Now as we have the algorithm architecture it’s time to choose the algorithm itself. In the sea of algorithms like DQN, DDQN, A3C etc. I chose the very amazing PPO from the family of Actor-Critic type algorithms. The loss I calculated for each agent individually and summed it up at the end for training. The mean, instead of the sum, works as well, so I think later I need to work with it a little more, because the sum will get bigger as the number of agents increase, and I don’t want to mess with my network that way. The choice of PPO was based on the fact that it’s from Actor-Critic family of algorithms which work the best, and also it’s a lot more stable than A3C, so here we are. If you would like to learn more about PPO, I would recommend checking out this amazing video.
I set up the training process in a way that complexity increases over time/iterations, so the training would start from 1 agent in a small map, and the map would get bigger and the agent amount increments after several map size increments. In the future I want to try a way of increasing complexity based on how good is the algorithm performing rather than just time.
Now it’s the time to talk about the network architecture. At first I tried to use the TreeObservation and I worked with a different architecture but later I switched to GlobalObservation and I will talk about the network I used there. So the observation has the size of hxwx22xnumber_of_agents, so I used CNN layers on top of RNN layers. As I said the map size varies so I used Spatial Pyramid Pooling to later give it to my RNN component. I did some tricks to give the CNN all agents’ observations as batches and later to extract the real batches of every agent’s observation for RNN. I used Pytorch because it’s awesome – easy to work with, easy to build and test new ideas and also the code looks just amazing. All the code I am talking about could be found in here.

Results

I can’t brag about my results YET!! So the deal is that my code is not very optimized for my computational budget, and I am hitting memory error before getting any valuable results. What I can tell is that while training, there is a very noticeable movement towards learning, as I can see agents, that stop to let other agent pass, and many little details like that. I am far from done for sure, and will spend as much of my free time on this as I can, because I have a lot of ideas on how to make this work.

Ideas for future

So I want to optimize the code first, to not hit memory error at least. Also I have some bugs and would like to get rid of those as well (I want to try to keep training for several iterations on a same map before changing it, but the bug won’t let me). The major change will be to incorporate planning inside my algorithm to decrease the time of training, and also it seems intuitive to have planning in such a project, so that’s a must have in future. Maybe later I can try Hierarchical Reinforcement Learning as I have couple of ideas for it as well.

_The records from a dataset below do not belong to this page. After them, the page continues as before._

-- ==== Sys2Proof/Proofs/GrantRules.lean ====
section
/-! What the arbiter's operations and a bay's notices do (R99, R100, R135, R136, R137). -/

-- Proofs are checked one after another: the whole text, compiled as one, would otherwise start more threads than fit into the
-- check's memory.
set_option Elab.async false

namespace Sys2Proof.Machine

section

variable {s : State} {n : BayId} {i : IntensifierId}

/-! ## The choice of R135 -/

/-- Intensifier `i` is the one R135 grants to a request at `pressure`. -/
def State.preferred (s : State) (i : IntensifierId) (pressure : Nat) : Prop :=
  (i = .one ∧ (s.intensifier .one).state = .free ∧
      ((s.intensifier .two).state ≠ .free ∨ (s.intensifier .one).setpoint = some pressure ∨
        (s.intensifier .two).setpoint ≠ some pressure)) ∨
    (i = .two ∧ (s.intensifier .two).state = .free ∧
      ((s.intensifier .one).state ≠ .free ∨
        ((s.intensifier .one).setpoint ≠ some pressure ∧ (s.intensifier .two).setpoint = some pressure)))

theorem chooseIntensifier_both {pressure : Nat} (h1 : (s.intensifier .one).state = .free)
    (h2 : (s.intensifier .two).state = .free) : s.chooseIntensifier pressure =
      if (s.intensifier .one).setpoint = some pressure then some .one
      else if (s.intensifier .two).setpoint = some pressure then some .two else some .one := by
  unfold State.chooseIntensifier
  rw [decide_eq_true (show s.intensifier1.state = .free from h1), decide_eq_true (show s.intensifier2.state = .free from h2)]
  rfl

theorem chooseIntensifier_one {pressure : Nat} (h1 : (s.intensifier .one).state = .free)
    (h2 : (s.intensifier .two).state ≠ .free) : s.chooseIntensifier pressure = some .one := by
  unfold State.chooseIntensifier
  rw [decide_eq_true (show s.intensifier1.state = .free from h1), decide_eq_false (show s.intensifier2.state ≠ .free from h2)]

theorem chooseIntensifier_two {pressure : Nat} (h1 : (s.intensifier .one).state ≠ .free)
    (h2 : (s.intensifier .two).state = .free) : s.chooseIntensifier pressure = some .two := by
  unfold State.chooseIntensifier
  rw [decide_eq_false (show s.intensifier1.state ≠ .free from h1), decide_eq_true (show s.intensifier2.state = .free from h2)]

theorem chooseIntensifier_neither {pressure : Nat} (h1 : (s.intensifier .one).state ≠ .free)
    (h2 : (s.intensifier .two).state ≠ .free) : s.chooseIntensifier pressure = none := by
  unfold State.chooseIntensifier
  rw [decide_eq_false (show s.intensifier1.state ≠ .free from h1), decide_eq_false (show s.intensifier2.state ≠ .free from h2)]

theorem chooseIntensifier_preferred {pressure : Nat} (h : s.preferred i pressure) :
    s.chooseIntensifier pressure = some i := by
  rcases h with ⟨rfl, hfree, h⟩ | ⟨rfl, hfree, h⟩
  · by_cases htwo : (s.intensifier .two).state = .free
    · rw [chooseIntensifier_both hfree htwo]
      rcases h with h | h | h
      · exact absurd htwo h
      · exact if_pos h
      · rw [if_neg h, ite_self]
    · exact chooseIntensifier_one hfree htwo
  · by_cases hone : (s.intensifier .one).state = .free
    · rw [chooseIntensifier_both hone hfree]
      rcases h with h | ⟨h1, h2⟩
      · exact absurd hone h
      · rw [if_neg h1, if_pos h2]
    · exact chooseIntensifier_two hone hfree

/-! ## The grant (R135, R136) -/

/-- The state in which the arbiter has granted the head request `r` the intensifier `i`. -/
def State.grantedHead (s : State) (r : Request) (i : IntensifierId) : State :=
  (({ s with requests := s.requests.tail } : State).setIntensifier i ((s.intensifier i).granted r (s.after 15))).setBay r.bay
    { s.bay r.bay with grants := (s.bay r.bay).grants ++ [i] }

theorem grantHead_grants {r : Request} (hr : s.requests.head? = some r) (hrun : s.runState ≠ .eStopped)
    (hi : s.chooseIntensifier r.pressure = some i) : s.grantHead = s.grantedHead r i := by
  obtain ⟨rest, hrest⟩ := List.head?_eq_some_iff.mp hr
  unfold State.grantHead State.grantedHead
  rw [hrest]
  dsimp only
  rw [if_neg (by simp [stopped_eq_false hrun]), hi]
  rfl

theorem grantHead_waits (h : s.requests = [] ∨ s.runState = .eStopped ∨
    ((s.intensifier .one).state ≠ .free ∧ (s.intensifier .two).state ≠ .free)) : s.grantHead = s := by
  unfold State.grantHead
  cases hreq : s.requests with
  | nil => rfl
  | cons r rest =>
    dsimp only
    rcases h with h | h | ⟨h1, h2⟩
    · exact absurd (hreq.symm.trans h) (List.cons_ne_nil r rest)
    · exact if_pos (stopped_eq_true h)
    · rw [chooseIntensifier_neither h1 h2]
      exact ite_self s

theorem frame_grantedHead (s : State) (r : Request) (i : IntensifierId) :
    Frame [.requests, .intensifier i, .bay r.bay] s (s.grantedHead r i) :=
  ((frame_setRequests s _).mono (by simp)).trans
    (((frame_setIntensifier _ i _).mono (by simp)).trans ((frame_setBay _ r.bay _).mono (by simp)))

theorem grantedHead_intensifier (s : State) (r : Request) (i : IntensifierId) :
    (s.grantedHead r i).intensifier i = (s.intensifier i).granted r (s.after 15) := by
  cases i <;> rfl

theorem granted_drives {x : Intensifier} {r : Request} {e : Seconds} (h : x.setpoint = some r.pressure) :
    x.granted r e = { x with coupledBay := some r.bay, requested := some r.pressure, state := .driving } := if_pos h

theorem granted_retunes {x : Intensifier} {r : Request} {e : Seconds} (h : x.setpoint ≠ some r.pressure) :
    x.granted r e = { x with
      coupledBay := some r.bay
      requested := some r.pressure
      state := .retuning
      setpoint := none
      retuneExpiry := some e } := if_neg h

/-! ## The bay's coupling and its notices (R99, R100) -/

theorem coupledTo_eq (b : Bay) (i : IntensifierId) (e : Seconds) : b.coupledTo i e = { b with
    state := .pressurising
    coupled := some i
    outputs := ⟨false, true, false, decide (i = IntensifierId.one), decide (i = IntensifierId.two), true, false⟩
    requested := false
    kept := none
    stepTimer := none
    pressurised := true
    pressTimer := if b.pressurised then b.pressTimer else some e
    trace := if b.pressurised then b.trace else emptyTrace
    traceIndex := if b.pressurised then b.traceIndex else 0
    traceCount := if b.pressurised then b.traceCount else 0 } := by
  cases hp : b.pressurised <;> simp [Bay.coupledTo, hp, Bay.enter, outputsOf]

theorem drivingNotice_taken (hstate : (s.bay n).state = .pressurising) (hcoupled : (s.bay n).coupled = some i) :
    s.drivingNotice n i = s.setBay n { s.bay n with
      stepTimer := some (s.after ((s.bay n).risePaused.getD s.work.riseLimit))
      risePaused := none } := if_pos ⟨hstate, hcoupled⟩

theorem drivingNotice_ignored (h : (s.bay n).state ≠ .pressurising ∨ (s.bay n).coupled ≠ some i) :
    s.drivingNotice n i = s := if_neg fun ⟨hstate, hcoupled⟩ => h.elim (absurd hstate) (absurd hcoupled)

/-- What is left of a bay's rise limit when its intensifier is lost (R100). -/
def State.riseLeft (s : State) (n : BayId) : Option Nat :=
  match (s.bay n).stepTimer with
  | some e => some (s.remaining e)
  | none => (s.bay n).risePaused

/-- The bay back in AWAIT INTENSIFIER after the loss of its intensifier. -/
def State.decoupled (s : State) (n : BayId) : State :=
  s.setBay n { (s.bay n).waiting with coupled := none, risePaused := s.riseLeft n }

theorem decoupled_bay (s : State) (n : BayId) :
    (s.decoupled n).bay n = { (s.bay n).waiting with coupled := none, risePaused := s.riseLeft n } := bay_setBay_self ..

theorem decoupled_short (s : State) (n : BayId) : (s.decoupled n).short n = s.short n :=
  short_congr (by rw [decoupled_bay]; rfl) (by rw [decoupled_bay]; rfl) (fun _ => setBay_entry ..)
    ((frame_setBay s n _).work_eq (by simp))

theorem faultNotice_taken (hstate : (s.bay n).state = .pressurising) (hcoupled : (s.bay n).coupled = some i) :
    s.faultNotice n i = (s.decoupled n).testShortfall n := (if_pos ⟨hstate, hcoupled⟩).trans rfl

theorem faultNotice_ignored (h : (s.bay n).state ≠ .pressurising ∨ (s.bay n).coupled ≠ some i) :
    s.faultNotice n i = s := if_neg fun ⟨hstate, hcoupled⟩ => h.elim (absurd hstate) (absurd hcoupled)

/-! ## The release of an intensifier (R137) -/

/-- The release taken for a bay is one the bay has sent. -/
theorem takeReleaseFrom_bay {l : List Release} {x : Release × List Release} (h : takeReleaseFrom n l = some x) :
    x.1.bay = n := by
  induction l generalizing x with
  | nil => cases h
  | cons r rest ih =>
    unfold takeReleaseFrom at h
    split at h
    next hr => exact Option.some.inj h ▸ hr
    next =>
      obtain ⟨y, hy, rfl⟩ := Option.map_eq_some_iff.mp h
      exact (ih hy :)

theorem takeRelease_frees {r : Release} (h : ((s.intensifier r.intensifier).state = .retuning ∨
      (s.intensifier r.intensifier).state = .driving) ∧ (s.intensifier r.intensifier).coupledBay = some r.bay) :
    s.takeRelease r = s.setIntensifier r.intensifier (s.intensifier r.intensifier).uncoupled :=
  if_pos ((serves_iff _ _).mpr h)

theorem takeRelease_unqueues {r : Release} (h : ¬(((s.intensifier r.intensifier).state = .retuning ∨
      (s.intensifier r.intensifier).state = .driving) ∧ (s.intensifier r.intensifier).coupledBay = some r.bay)) :
    s.takeRelease r = s.removeRequest r.bay := if_neg fun hserves => h ((serves_iff _ _).mp hserves)

theorem arbiterRelease_none (h : takeReleaseFrom n s.releases = none) : s.arbiterRelease n = s := by
  unfold State.arbiterRelease
  rw [h]

theorem arbiterRelease_some {x : Release × List Release} (h : takeReleaseFrom n s.releases = some x) :
    s.arbiterRelease n = ({ s with releases := x.2 } : State).takeRelease x.1 := by
  unfold State.arbiterRelease
  rw [h]

/-! ## The bay and its grant (R99) -/

/-- The state in which the bay has taken its oldest grant in hand. -/
def State.grantTaken (s : State) (n : BayId) : State := s.setBay n { s.bay n with grants := (s.bay n).grants.tail }

theorem grantTaken_bay (s : State) (n : BayId) :
    (s.grantTaken n).bay n = { s.bay n with grants := (s.bay n).grants.tail } := bay_setBay_self ..

theorem frame_grantTaken (s : State) (n : BayId) : Frame [.bay n] s (s.grantTaken n) := frame_setBay s n _

theorem grantTaken_short (s : State) (n : BayId) : (s.grantTaken n).short n = s.short n :=
  short_congr (by rw [grantTaken_bay]) (by rw [grantTaken_bay]) (fun _ => setBay_entry ..)
    ((frame_grantTaken s n).work_eq (by simp))

theorem takeGrant_none (h : (s.bay n).grants = []) : s.takeGrant n = s := by
  unfold State.takeGrant
  rw [h]

theorem takeGrant_some (h : (s.bay n).grants.head? = some i) : s.takeGrant n = (s.grantTaken n).actOnGrant n i := by
  obtain ⟨rest, hrest⟩ := List.head?_eq_some_iff.mp h
  unfold State.takeGrant State.grantTaken
  rw [hrest]
  rfl

theorem actOnGrant_refuses (h : (s.bay n).state ≠ .awaitIntensifier ∨ (s.bay n).requested = false) :
    s.actOnGrant n i = s.sendRelease n i :=
  if_neg fun ⟨hstate, hreq⟩ => h.elim (absurd hstate) (fun h => Bool.false_ne_true (h.symm.trans hreq))

theorem actOnGrant_short (hstate : (s.bay n).state = .awaitIntensifier) (hreq : (s.bay n).requested = true)
    (h : s.short n = true) : s.actOnGrant n i = (s.sendRelease n i).testShortfall n :=
  (if_pos ⟨hstate, hreq⟩).trans (if_pos h)

/-- The state in which the bay has coupled to the granted intensifier. -/
def State.couples (s : State) (n : BayId) (i : IntensifierId) : State :=
  s.setBay n ((s.bay n).coupledTo i (s.after s.work.pressurisedLimit))

theorem couples_bay (s : State) (n : BayId) (i : IntensifierId) :
    (s.couples n i).bay n = (s.bay n).coupledTo i (s.after s.work.pressurisedLimit) := bay_setBay_self ..

theorem frame_couples (s : State) (n : BayId) (i : IntensifierId) : Frame [.bay n] s (s.couples n i) := frame_setBay s n _

theorem actOnGrant_couples (hstate : (s.bay n).state = .awaitIntensifier) (hreq : (s.bay n).requested = true)
    (h : s.short n = false) (hkept : (s.intensifier i).coupledBay = some n) (hlast : i ∉ (s.bay n).grants) :
    s.actOnGrant n i =
      if (s.intensifier i).state = .driving then (s.couples n i).drivingNotice n i else s.couples n i :=
  (if_pos ⟨hstate, hreq⟩).trans ((if_neg (by simp [h])).trans (if_pos ⟨hkept, by simpa using hlast⟩))

theorem actOnGrant_loses (hstate : (s.bay n).state = .awaitIntensifier) (hreq : (s.bay n).requested = true)
    (h : s.short n = false) (hlost : (s.intensifier i).coupledBay ≠ some n ∨ i ∈ (s.bay n).grants) :
    s.actOnGrant n i = (s.couples n i).faultNotice n i :=
  (if_pos ⟨hstate, hreq⟩).trans ((if_neg (by simp [h])).trans (if_neg fun ⟨hkept, hlast⟩ =>
    hlost.elim (absurd hkept) fun hmem => absurd hmem (by simpa using hlast)))

end

end Sys2Proof.Machine
end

My journey is not over yet, and I am pretty confident that I can solve this problem using modern RL techniques. And why I am so concentrated on RL is because one algorithm can be applied to many other similar problems, after solving train scheduling next can be planes, trucks, ships, you name it. And also by using learning algorithms we ensure that over time it will get better with little to no changes. Also learning process may give us insights on solving the problem in a way never been thought before.
That’s it for part 1, see you in part 2.